Afternoon: Test it. Fix edge cases. Deploy.
Evening: Monitor.
What used to fill a week now fits in a day. Not because I type faster. Because AI removed the latency between thought and code.
Intent. Judgment. Taste.
AI doesn’t know what “good enough” means. It will happily generate perfect code for a bad idea.
I still decide:
And critically: I still review what AI produces. Not by reading every line. By asking questions, probing the parts that feel off, exploring where my intuition, built over decades of building systems, tells me to look closer.
AI is non-deterministic. Ask it the same question twice and you get different answers. It will produce code that looks confident but fails under load, violates security assumptions, or misunderstands the domain. Experience tells you where the traps are. Decades of building systems don’t become worthless. Quite the opposite. You learn to smell the spots that need attention.
This is exactly why tests matter more than ever. Tests are deterministic. They catch what your intuition misses. Done systematically, they drive measurable business results. When the tool generating your code can surprise you on any given run, a solid test suite is the only thing standing between you and silent regressions.
The review step didn’t disappear. It changed shape.
Low-code platforms tried to remove programming by constraining what you could build. AI removes typing by understanding what you want to build.
Huge difference.
I still write code. I still debug. I still think about data models, API contracts, failure modes, observability. The dream of replacing developers is as old as the industry itself. It fails every decade for the same reason.
But I don’t type boilerplate. I don’t look up syntax. I don’t waste time on scaffolding.
I describe systems and they emerge.
The cost of turning an idea into working software dropped dramatically. That changes who can afford to build products. It changes what ideas are viable. It changes the barrier between “interesting concept” and “working system.”
For small teams and solo founders, this opens doors that were previously locked behind hiring budgets.

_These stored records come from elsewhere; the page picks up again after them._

-- ==== Sys2Proof/Laws/PerInstr.lean ====
section
/-!
SUPPORT. The encoding of every instruction, one lemma for each constructor: the decoder reads the encoder's word of a well-formed instruction as
that instruction.
-/

namespace Sys2Proof

/-! ## Fields of a concatenation -/

/-- A field that lies in the high part of a concatenation. -/
theorem fld_high (v w : Nat) {a : BitVec v} {b : BitVec w} {s n : Nat} {r : BitVec n} (h : w.ble s = true) (k : a.extractLsb' (s - w) n = r) :
    (a ++ b).extractLsb' s n = r := (BitVec.extractLsb'_append_eq_of_le (Nat.le_of_ble_eq_true h)).trans k

/-- A field that lies in the low part of a concatenation. -/
theorem fld_low (v w : Nat) {a : BitVec v} {b : BitVec w} {s n : Nat} {r : BitVec n} (h : (s + n).ble w = true) (k : b.extractLsb' s n = r) :
    (a ++ b).extractLsb' s n = r := (BitVec.extractLsb'_append_eq_of_add_le (Nat.le_of_ble_eq_true h)).trans k

/-- A field that is the whole. -/
theorem fld_whole {w : Nat} (a : BitVec w) : a.extractLsb' 0 w = a := by simp

theorem ofBool_isOne (w : Bool) : (BitVec.ofBool w == 1) = w := by cases w <;> rfl
theorem VTy.ofCode_code (t : VTy) : VTy.ofCode t.code = some t := by cases t <;> rfl
theorem ESize.ofCode_code (e : ESize) : ESize.ofCode e.code = e := by cases e <;> rfl
theorem Order.ofCode_code (o : Order) : Order.ofCode o.code = o := by cases o <;> rfl
theorem Cond.ofCode_code (c : Cond) : Cond.ofCode c.code = some c := by cases c <;> rfl
theorem MmaFmt.ofCode_code (f : MmaFmt) : MmaFmt.ofCode f.code = some f := by cases f <;> rfl
theorem AccFmt.ofCode_code (f : AccFmt) : AccFmt.ofCode f.code = some f := by cases f <;> rfl

theorem accept_wellFormed {i : Instr} (h : i.wellFormed = true) : accept i = .ok i := if_pos h

/-- The decoder reads the encoder's word of this instruction as this instruction, where it is well formed. -/
def Laws.Encoding.Statement (i : Instr) : Prop := ∀ x, i.wellFormed = true → encode i = some x → decode x = .ok i
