/-- Settles O46: each event takes the branch that its message, its thread or its record chooses, and a notice of a number changes the contexts that wait for it. -/
theorem travelEvents : Obligations.TravelEvents := by
  unfold Obligations.TravelEvents
  refine ⟨fun s m hmsg hdedup => ⟨?_, ?_, ?_, ?_, ?_, ?_, ?_, ?_, ?_, ?_, ?_, ?_, ?_, ?_, ?_⟩, fun s => ⟨rfl, ?_, ?_, faultRecord_drains, ?_⟩⟩
  · intro t core c0 p hbody hpkg hp hend hlost
    exact migrate_here hmsg hdedup hbody hlost hpkg hp hend
  · intro t core c0 hbody hpkg hlost hlive
    exact migrate_fromAfar hmsg hdedup hbody hlost hpkg hlive
  · intro core e who hbody hopen hheld hlost
    have hcall := call_lost hmsg hdedup hbody hopen hheld hlost
    exact ⟨fun hpkg => hcall.trans (next_eq (if_pos hpkg)), fun hpkg => hcall.trans (next_eq (if_neg hpkg))⟩
  · intro core e who hbody hopen hheld hlost hreset
    have hcall := call_taken hmsg hdedup hbody hopen hheld hlost hreset
    exact ⟨fun hpkg hu => hcall.trans (next_eq (if_pos (hpkg.trans hu.symm))),
      fun hpkg hu => hcall.trans (next_eq (if_neg fun h => hpkg (h.trans hu)))⟩
  · exact fun job => controlCancel_eq hmsg hdedup
  · exact fun i => controlTlbinv_drops hmsg hdedup
  · intro i ids hbody
    have hwaits := controlTlbinv_waits hmsg hbody
    exact ⟨fun hopen => hwaits.trans (next_eq (if_pos hopen)), fun hopen => hwaits.trans (next_eq (if_neg (Bool.eq_false_iff.mp hopen)))⟩
  · exact fun op page key hbody => ⟨controlTlbinv_page hmsg hdedup hbody, fun code => controlTlbinv_refuses hmsg hdedup hbody⟩
  · exact fun ep => ticket_given hmsg hdedup
  · exact fun ep n hbody => ⟨ticket_called hmsg hdedup hbody, ticket_notCalled hmsg hdedup hbody⟩
  · intro ep n c hbody taken u
    have hnotice : exec .ticketCallNotice s = .next (u.places.foldl (State.noticeTo ep (endpointPkg ep != taken.pkg) (taken.gate ep)) u) :=
      ticketCallNotice_eq hmsg hdedup hbody
    refine ⟨fun hothers => ?_, fun p hplaces hk hact hep => ?_⟩
    · rw [hnotice, foldl_noticeTo_of_others u.places hothers]
    · rw [hplaces, List.foldl_cons, List.foldl_nil] at hnotice
      refine ⟨fun hfar hcalled => ?_, fun hnear hcalled => ?_⟩
      · rw [hnotice, bne_iff_ne.mpr hfar, noticeTo_far hk hact hep hcalled]
      · rw [hnotice, hnear, bne_self_eq_false, noticeTo_near hk hact hep hcalled]
  · exact fun op n p hbody htarget hready => ⟨fun v u => threadop_value hmsg hdedup hbody htarget hready,
      fun code w4 w5 u => threadop_fault hmsg hdedup hbody htarget hready, fun u => threadop_later hmsg hdedup hbody htarget hready⟩
  · intro op n pkg hbody htarget hwent hpkg
    rw [threadop_goesOn hmsg hdedup hbody htarget hwent]
    exact next_eq (if_pos hpkg)
  · exact fun n x hbody hready => ⟨news_heard hmsg hdedup hbody hready, fun pkg hthread hnowhere => news_goesOn hmsg hdedup hbody hready hthread hnowhere,
      fun hthread hnowhere => news_stale hmsg hdedup hbody hready hthread hnowhere⟩
  · intro op n hbody htarget hwent
    have hstale := threadop_stale hmsg hdedup hbody htarget hwent
    refine ⟨fun hserves => hstale.trans (next_eq (if_neg ?_)), fun hpkg hlost => hstale.trans (next_eq (if_pos ⟨hpkg, hlost⟩))⟩
    rintro ⟨hpkg, hlost⟩
    rcases hserves with h | h
    · exact h hpkg
    · exact Bool.eq_false_iff.mp h hlost
  · exact fun p => stopComplete_eq
  · exact fun hb => ⟨fun hroot hstart hpower => (faultRecord_root hb).trans (next_eq (rootFailed_fails hroot hstart hpower)),
      fun h => (faultRecord_root hb).trans (next_eq (rootFailed_stays h))⟩
  · exact fun p f => faultRecord_writes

For large organizations still running process theater and measuring activity instead of outcomes, this is going to hurt. Because the new question isn’t “how many developers do we need?” It’s “do we have someone who knows what to build and can direct AI to build it?”
AI doesn’t kill Agile — it kills Agile theater. The ceremonies that exist to coordinate typing become overhead when typing isn’t the bottleneck.
Small, skilled teams win.
One domain expert who understands the problem. One or two developers who can architect, test, and deploy. AI handles the rest.

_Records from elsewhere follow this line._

/-- Settles O44: a read-only register ignores a write, no register has a reserved offset, and CMD reads 0. -/
theorem readOnlyAndReservedAccesses : Obligations.ReadOnlyAndReservedAccesses := by
  intro s rest he hz
  refine ⟨fun r v hr hcmd hs => ?_, fun off v ho hs => step_write_reserved s off v rest ho he hz hs,
    fun off ho hs => ?_⟩
  · rw [step_write_reg s r v rest hcmd he hz hs, writeReg_read_only _ _ hr]
    rfl
  · rcases ho with rfl | ho
    · rw [hostReadReturnsRegister s .cmd rest he (hz.imp_right .inl) hs]
      simp [offsetOf, readReg]
    · exact step_read_reserved s off rest ho he hz hs

/-! What no step changes (20_memory.md R47, R50). -/

theorem eventShape_keeps_parameters {s t : State} (h : EventShape s t) :
    t.basePage = s.basePage ∧ t.strictHazard = s.strictHazard := by
  cases h with
  | wait => exact ⟨waitStep_basePage s, waitStep_strictHazard s⟩
  | _ => exact ⟨rfl, rfl⟩

/-- Only a read, of a program or of the WAIT loop, adds to the record. -/
theorem eventShape_readLog {s t : State} (h : EventShape s t) :
    t.readLog = s.readLog ∨ ∃ e, t.readLog = e :: s.readLog := by
  cases h with
  | read off => exact .inr ⟨_, rfl⟩
  | wait => exact .inr ⟨_, waitStep_readLog s⟩
  | _ => exact .inl rfl

/-- Settles O58: the engine's part of the cycle keeps all three, and the event at most adds one entry. -/
theorem stepKeepsBaseAndRecord : Obligations.StepKeepsBaseAndRecord := by
  intro s t hstep
  cases hscript : s.script with
  | nil =>
    rw [← next_injective ((step_of_nil s hscript).symm.trans hstep)]
    exact ⟨engineStep_basePage s, engineStep_strictHazard s, .inl (engineStep_readLog s)⟩
  | cons e rest =>
    have hevent := eventStep_shape ((step_of_cons s e rest hscript).symm.trans hstep)
    obtain ⟨hbase, hstrict⟩ := eventShape_keeps_parameters hevent
    refine ⟨hbase.trans (engineStep_basePage s), hstrict.trans (engineStep_strictHazard s), ?_⟩
    simpa using eventShape_readLog hevent

/-! The cycles of a command (20_memory.md R56; 70_reset_and_hazards.md R126, R130). -/

/-- One more step at the end of a run. -/
theorem run_succ_of_next (M : Host.Core) (k : Nat) {s t : M.State} (h : M.run k s = .next t) :
    M.run (k + 1) s = M.step t := by
  induction k generalizing s with
  | zero =>
    obtain rfl : s = t := by cases h; rfl
    unfold Host.Core.run
    cases M.step s <;> rfl
  | succ k ih =>
    unfold Host.Core.run at h ⊢
    cases hs : M.step s with
    | next u => rw [hs] at h; exact ih h
    | fault r => rw [hs] at h; cases h
    | refused r => rw [hs] at h; cases h

theorem step_of_running (s : State) (p : InFlight) (he : s.engine = some p) (hs : s.script = [])
    (hp : 1 < p.cyclesLeft) : step s = .next { s with engine := some { p with cyclesLeft := p.cyclesLeft - 1 } } := by
  rw [step_of_nil s hs, engineStep_running s p he hp]

theorem step_of_last (s : State) (p : InFlight) (he : s.engine = some p) (hs : s.script = [])
    (hp : p.cyclesLeft ≤ 1) : step s = .next { s with regs := p.result, engine := none } := by
  rw [step_of_nil s hs, engineStep_last s p he hp]

/-- With no host access a command in flight only counts its cycles down. -/
theorem run_of_running (s : State) (p : InFlight) (he : s.engine = some p) (hs : s.script = []) (k : Nat)
    (hk : k < p.cyclesLeft) :
    Sys2Proof.core.run k s = .next { s with engine := some { p with cyclesLeft := p.cyclesLeft - k } } := by
  induction k with
  | zero => rw [Nat.sub_zero, ← he]; rfl
  | succ k ih =>
    rw [run_succ_of_next _ k (ih (by omega))]
    exact step_of_running { s with engine := some { p with cyclesLeft := p.cyclesLeft - k } } _ rfl hs
      (show 1 < p.cyclesLeft - k by omega)

/-- Settles O49: the command counts down to its last cycle, whose step puts the results. -/
theorem commandCompletesAfterItsLatency : Obligations.CommandCompletesAfterItsLatency := by
  intro s p he hs hp
  refine ⟨fun k hk => ⟨_, run_of_running s p he hs k hk, rfl, statusWord_busy true _⟩, ?_⟩
  obtain ⟨n, hn⟩ := Nat.exists_eq_add_of_le' hp
  rw [hn, run_succ_of_next _ n (run_of_running s p he hs n (by omega))]
  exact step_of_last { s with engine := some { p with cyclesLeft := p.cyclesLeft - n } }
    { p with cyclesLeft := p.cyclesLeft - n } rfl hs (show p.cyclesLeft - n ≤ 1 by omega)

end Sys2Proof.Machine
end

section
/-! PROOFS of 30_encoding.md: the command word, decoded and encoded (O1 to O4), the WAIT loop (O52) and the expansion
of UPDATE (O59). -/

namespace Sys2Proof

open Sys2Proof.Machine

/-! The fields of a word, read off its number (30_encoding.md R61). -/

theorem opField_toNat (w : Word64) : (opField w).toNat = w.toNat % 2 ^ 8 := by
  rw [opField, BitVec.extractLsb'_toNat, Nat.shiftRight_zero]

theorem lenField_toNat (w : Word64) : (lenField w).toNat = w.toNat / 2 ^ 8 % 2 ^ 6 := by
  rw [lenField, BitVec.extractLsb'_toNat, Nat.shiftRight_eq_div_pow]

theorem finField_toNat (w : Word64) : (finField w).toNat = w.toNat / 2 ^ 16 % 2 := by
  rw [finField, BitVec.getLsbD, Nat.toNat_testBit]

theorem rsvField_eq_zero_iff (w : Word64) :
    rsvField w = 0#49 ↔ w.toNat / 2 ^ 14 % 2 ^ 2 = 0 ∧ w.toNat / 2 ^ 17 = 0 := by
  have hw := w.isLt
  rw [BitVec.toNat_eq, rsvField, append_toNat]
  simp only [BitVec.extractLsb'_toNat, Nat.shiftRight_eq_div_pow, BitVec.toNat_ofNat]
  omega

theorem commandWord_toNat (op : BitVec 8) (len : Nat) (fin : Bool) :
    (commandWord op len fin).toNat = op.toNat + 2 ^ 8 * (len % 2 ^ 6) + 2 ^ 16 * fin.toNat := by
  simp only [commandWord, append_toNat, BitVec.toNat_ofBool, BitVec.toNat_ofNat]
  omega

/-! The fields of a command word, and the word its fields make (30_encoding.md R61). -/

@[simp] theorem opField_commandWord (op : BitVec 8) (len : Nat) (fin : Bool) :
    opField (commandWord op len fin) = op := by
  apply BitVec.eq_of_toNat_eq
  rw [opField_toNat, commandWord_toNat]
  omega

theorem lenField_commandWord (op : BitVec 8) {len : Nat} (fin : Bool) (h : len < 2 ^ 6) :
    (lenField (commandWord op len fin)).toNat = len := by
  rw [lenField_toNat, commandWord_toNat]
  omega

No process rituals. No status ceremonies. No coordination theater.
Just: what are we building, why does it matter, how do we know it works?
Code in production every day. Feedback from real users. Iteration based on signals, not opinions.

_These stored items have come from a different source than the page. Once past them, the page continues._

/-- VEXP2 (R126, R130) with scale exponent `se`. -/
def vexp2 (se : Int) (x : FV) : W32 :=
  match x with
  | .nan => nan32
  | .inf false => inf32 false
  | .inf true => 0
  | .fin _ _ =>
    let v := x.toRat
    if v ≥ 128 then inf32 false
    else if v < -160 then 0
    else
      let p := exp2Parts (floorInt (v * pow2 62))
      roundF32 ((p.1 : ℚ) * pow2 (p.2 - 62 + se))

/-- VLOG2 (R127, R130). -/
def vlog2 (se : Int) (x : FV) : W32 :=
  match x with
  | .nan => nan32
  | .inf false => inf32 false
  | .inf true => nan32
  | .fin s a =>
    if a = 0 then inf32 true
    else if s then nan32
    else
      let e := floorLog2 a
      let m := floorInt (a * pow2 (62 - e))
      let j := (m / 2 ^ 56 - 64).toNat
      let z := (m * rlg.getD j 0) / 2 ^ 62 - 2 ^ 62
      let q := (horner dlg z * z) / 2 ^ 62
      roundF32 (((e * 2 ^ 62 + llg.getD j 0 + q : Int) : ℚ) * pow2 (se - 62))

/-- VRCP (R128, R130): RNE(2^SE / x). -/
def vrcp (se : Int) (x : FV) : W32 :=
  match x with
  | .nan => nan32
  | .inf s => if s then 0x80000000#32 else 0
  | .fin s a => if a = 0 then inf32 s else roundSigned s (pow2 se / a)

/-- VRSQRT (R128, R130): RNE(2^SE / √x), by comparison of squares. -/
def vrsqrt (se : Int) (x : FV) : W32 :=
  match x with
  | .nan => nan32
  | .inf false => 0
  | .inf true => nan32
  | .fin s a =>
    if a = 0 then inf32 s
    else if s then nan32
    else roundRoot (pow2 (2 * se) / a)
where
  /-- FP32 of the root of a positive exact value, the threshold and subnormal range included (R48). -/
  roundRoot (r : ℚ) : W32 :=
    let th := (2 - pow2 (-24)) * pow2 127
    if r ≥ th * th then inf32 false
    else
      let e : Int := max ((floorLog2 r).fdiv 2) (-126)
      let n := r * pow2 (2 * (23 - e))
      let q := isqrt (floorNat n)
      let h : ℚ := (q : ℚ) + 1 / 2
      let q' := if n > h * h ∨ (n = h * h ∧ q % 2 = 1) then q + 1 else q
      roundF32 ((q' : ℚ) * pow2 (e - 23))

/-- VTANH (R129, R130). -/
def vtanh (se : Int) (x : FV) : W32 :=
  match x with
  | .nan => nan32
  | .inf s => roundSigned s (pow2 se)
  | .fin s a =>
    if a = 0 then toF32 x
    else if a < pow2 (-12) then roundSigned s (a * pow2 se)
    else if a ≥ 19 / 2 then roundSigned s (pow2 se)
    else
      let y := -floorInt (a * (k2 : ℚ))
      let p := exp2Parts y
      let q := p.1 / 2 ^ (-p.2).toNat
      roundSigned s ((((2 ^ 62 - q : Int) : ℚ) / ((2 ^ 62 + q : Int) : ℚ)) * pow2 se)

/-- VERF (R129, R130). -/
def verf (se : Int) (x : FV) : W32 :=
  match x with
  | .nan => nan32
  | .inf s => roundSigned s (pow2 se)
  | .fin s a =>
    if a = 0 then toF32 x
    else if a ≥ 4 then roundSigned s (pow2 se)
    else if a < 1 / 16 then
      let w := floorInt (a * a * pow2 62)
      roundSigned s (a * (horner aerf w : ℚ) * pow2 (se - 62))
    else
      let j := floorNat (16 * a)
      let d := floorInt (a * pow2 62) - ((2 * j + 1 : Nat) : Int) * 2 ^ 57
      roundSigned s ((horner (eerf.getD (j - 1) []) d : ℚ) * pow2 (se - 62))

end Sys2Proof.Machine
end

This is what continuous delivery was supposed to be. AI just removed the last excuse for not doing it. And if you wonder what happens to the traditional role split: it’s dissolving.
Learning to think in systems instead of syntax.
Most developers were trained to think about implementation: loops, conditionals, data structures. AI handles that now.
The new skill is describing intent precisely enough that AI can implement it correctly.
“I need a function that processes payments” is too vague.
“I need a function that accepts a payment intent, validates the amount is within daily limits for this account, charges the card via Stripe, stores the transaction with an idempotency key for replay protection, and publishes a payment.completed event to the message bus.” That works.
Precision of thought matters more than precision of syntax.
I’m not selling AI tools. I’m not affiliated with any LLM provider. I’m a developer who builds systems for clients.
And the way I build products has changed. Not “might change.” Changed.
If you’re still organizing teams around typing velocity, you’re optimizing for a constraint that no longer exists.
The new constraint is decision-making. Understanding what to build. Translating business intent into working systems.
That’s always been the hard part. Now it’s the only part that matters.